The School for Atheists
- First edition (German)
- Author: Arno Schmidt
- Original title: Die Schule der Atheisten
- Translator: John E. Woods
- Language: German
- Genre: Novel
- Publisher: Green Integer (English Edition)
- Publication date: 1972
- Publication place: Germany
- Published in English: 2001
- Media type: Print (Paperback)
- Pages: 301 pp
- ISBN: 1-892295-96-2

= The School for Atheists =

1972 novel by Arno Schmidt

The School for Atheists: A Novella=Comedy in 6 Acts (Die Schule der Atheisten) is a novel by Arno Schmidt.

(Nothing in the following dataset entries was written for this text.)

-- ==== Sys2Proof/Tests/Slice0.lean ====
section
/-!
SUPPORT. The model's own tests: words written out from the spec's encodings, single steps with results taken from
95_test_vectors.md, and for every obligation with hypotheses a concrete case that meets them.
-/

namespace Sys2Proof.Tests

open Sys2Proof Sys2Proof.Machine

/-! ## Concrete colours, textures and states -/

/-- BLACK, WHITE, AMBER, DUSK, DAWN of 95_test_vectors.md. -/
def black : Rgba := ⟨0, 0, 0, 0x3F800000⟩
def white : Rgba := ⟨0x3F800000, 0x3F800000, 0x3F800000, 0x3F800000⟩
def amber : Rgba := ⟨0x3F800000, 0x3F000000, 0x3E800000, 0x3F800000⟩
def dusk : Rgba := ⟨0x3DCCCCCD, 0x3E4CCCCD, 0x3E99999A, 0x3F800000⟩
def dawn : Rgba := ⟨0x3F333333, 0x3F666666, 0x3ECCCCCD, 0x3F000000⟩

/-- The nine registers written: the select word, the alive colour, the dead colour. -/
def regs (mode : U32) (ca cd : Rgba) : CfgRegs :=
  ⟨some mode, some ca.r, some ca.g, some ca.b, some ca.a, some cd.r, some cd.g, some cd.b, some cd.a⟩

/-- The texture of P1. -/
def gridTex : Texture :=
  .build 128 1 [((0, 0), 1), ((1, 0), 0x80000000), ((11, 0), 0x100), ((126, 0), 0x80000000), ((127, 0), 1)]

/-- The texture of P2. -/
def densityTex : Texture :=
  .build 4 2 [((1, 0), 51), ((2, 0), 128), ((3, 0), 255), ((0, 1), 1), ((1, 1), 254), ((2, 1), 300), ((3, 1), 65664)]

/-- A configured state with one request to come. -/
def asked (mode : U32) (ca cd : Rgba) (t : Texture) (req : Req) : State :=
  { cfg := regs mode ca cd, tex := some t, inputs := [.request req], outputs := [], drawCount := 0 }

/-! ## WellFormed -/

theorem test_well_formed : Instr.wellFormed (.pixDensity 0 0x3F000000 0x7FC00000) = true := by decide

theorem test_reserved_bit_is_not_well_formed : Instr.wellFormed (.pixDensity 1 0x3F000000 0x3F000000) = false := by decide

/-! ## Decode: words written out from R47 and R49 -/

/-- CFG[0] = 0b00, REQ = 0x3F6A0000 above 0x3F220000 (P1, line 5). -/
theorem test_decode_packed :
    decode 0b00000000000000000000000000000000 0b0011111101101010000000000000000000111111001000100000000000000000 =
      .ok (.pixPacked 0 0x3F220000 0x3F6A0000) := by decide

/-- CFG[0] = 0xFFFFFFFD: mode 1, the thirty reserved bits set (P5, step 3). -/
theorem test_decode_density :
    decode 0b11111111111111111111111111111101 0b0011111100000000000000000000000000111111000000000000000000000000 =
      .ok (.pixDensity 0x3FFFFFFF 0x3F000000 0x3F000000) := by decide

/-- CFG[0] = 0b10 (V-MODE-3). -/
theorem test_decode_binary :
    decode 0b00000000000000000000000000000010 0b0011111110000000000000000000000000000000000000000000000000000000 =
      .ok (.pixBinary 0 0x00000000 0x3F800000) := by decide

/-- CFG[0] = 0b111: mode 3, bit 2 ignored (V-MODE-6). -/
theorem test_decode_reserved : decode 0b00000000000000000000000000000111 0 = .error .reservedMode := by decide

theorem test_encode_packed : encode (.pixPacked 0 0x3F220000 0x3F6A0000) = (0x00000000, 0x3F6A00003F220000) := by decide

theorem test_table_word : decodeTableWord 32 0x00000002 = some (.pixBinary 0 0 0) := by decide

/-- The first step after reset runs the row's operation: the set-up texture's texel is 0, so the colour is the dead one. -/
theorem test_first_step_packed : responseOf (step (State.reset.withFetchWord 32 0)) = some ⟨0, 0, 0, 0⟩ := by decide

theorem test_first_step_density : responseOf (step (State.reset.withFetchWord 32 1)) = some ⟨0, 0, 0, 0⟩ := by decide

theorem test_first_step_binary : responseOf (step (State.reset.withFetchWord 32 2)) = some ⟨0, 0, 0, 0⟩ := by decide

/-! ## Numbers (95_test_vectors.md section 2.1) -/

/-- V-RN-1, V-RN-2. -/
theorem test_rn_thirds : roundUnits (3 * 2 ^ 149) 5 = 0x3F19999A ∧ roundUnits (2 ^ 149) 3 = 0x3EAAAAAB := by decide
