-- ==== Sys2Proof/Machine/Outputs.lean ====
section
/-! DEFINITION. The outputs of the module: lane aspects and lamps (R162 to R166), GO lamps (R88) and hoist drives
(R130). They are computed from the state an event leaves, at the event's end (log 19, DEDUCED). -/

namespace Sys2Proof.Machine

/-- A lane's aspect (R164); the first row that applies. -/
def State.aspectOf (s : State) (x : Lane) : Aspect :=
  match x.signal with
  | .dark => .dark
  | .forceRed => .red
  | .auto =>
    if x.state = .unloading then .amber
    else if (s.records x.claims).any (fun v => v.stage.released && !v.overdue) then .greenFlash
    else if s.available x && s.signalPath x then .green
    else .red

/-- What one lamp shows. -/
inductive Lamp where
  | dark
  | lit
  | flashing
  deriving DecidableEq, Repr

/-- The red, amber and green lamps of an aspect (R162). -/
def Aspect.lamps : Aspect → Lamp × Lamp × Lamp
  | .red => (.lit, .dark, .dark)
  | .amber => (.dark, .lit, .dark)
  | .green => (.dark, .dark, .lit)
  | .greenFlash => (.dark, .dark, .flashing)
  | .dark => (.dark, .dark, .dark)

/-- The lamps of a head: dark beyond the profile's lane count and without a profile (R162). -/
def State.head (s : State) (l : Nat) : Lamp × Lamp × Lamp :=
  match s.lane? l with
  | some x => x.aspect.lamps
  | none => Aspect.dark.lamps

/-- The GO lamp: lit in LIGHT_RUN and HEAVY_RUN while the band is not CLOSED (R88). -/
def RampState.goLit (q : RampState) : Bool := (q.seq = .lightRun || q.seq = .heavyRun) && q.band < 3

/-- A panel with its drives as its state says (R130). -/
def Panel.driven (p : Panel) : Panel :=
  { p with raise := p.state = .raising, lower := p.state = .lowering }

/-- Every output as the state says, while the module runs. -/
def outputsOn (s : State) : State :=
  { s with
    lanes := s.lanes.map fun x => { x with aspect := s.aspectOf x }
    lower := { s.lower with go := s.lower.goLit }
    upper := { s.upper with go := s.upper.goLit }
    panels := s.panels.map Panel.driven }

/-- Every output off and every head dark: held in reset or without supply (R88, R142, R162). -/
def outputsOff (s : State) : State :=
  { s with
    lanes := s.lanes.map fun x => { x with aspect := .dark }
    lower := { s.lower with go := false }
    upper := { s.upper with go := false }
    panels := s.panels.map fun p => { p with raise := false, lower := false } }

/-- The outputs at the end of an event. -/
def refresh (s : State) : State :=
  match s.power with
  | .up => outputsOn s
  | .held | .down => outputsOff s

end Sys2Proof.Machine
end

It was originally published in German in 1972. It was translated into English by John E. Woods in 2001, published by Green Integer.

==Summary==
The novel is presented as an experimental drama, making extensive use of Schmidt's playful language and typography. The story is set in 2014 and it concerns a summit of world leaders. The summit is held at the home of William T. Kolderup in Tellingstedt. A nested narrative in this story is that of the adventures of Kolderup and the mother of Isis, the American Secretary of State. In Kolderup's story, the ship that carries him and the mother of Isis is wrecked, testing the atheistic beliefs of the stranded characters.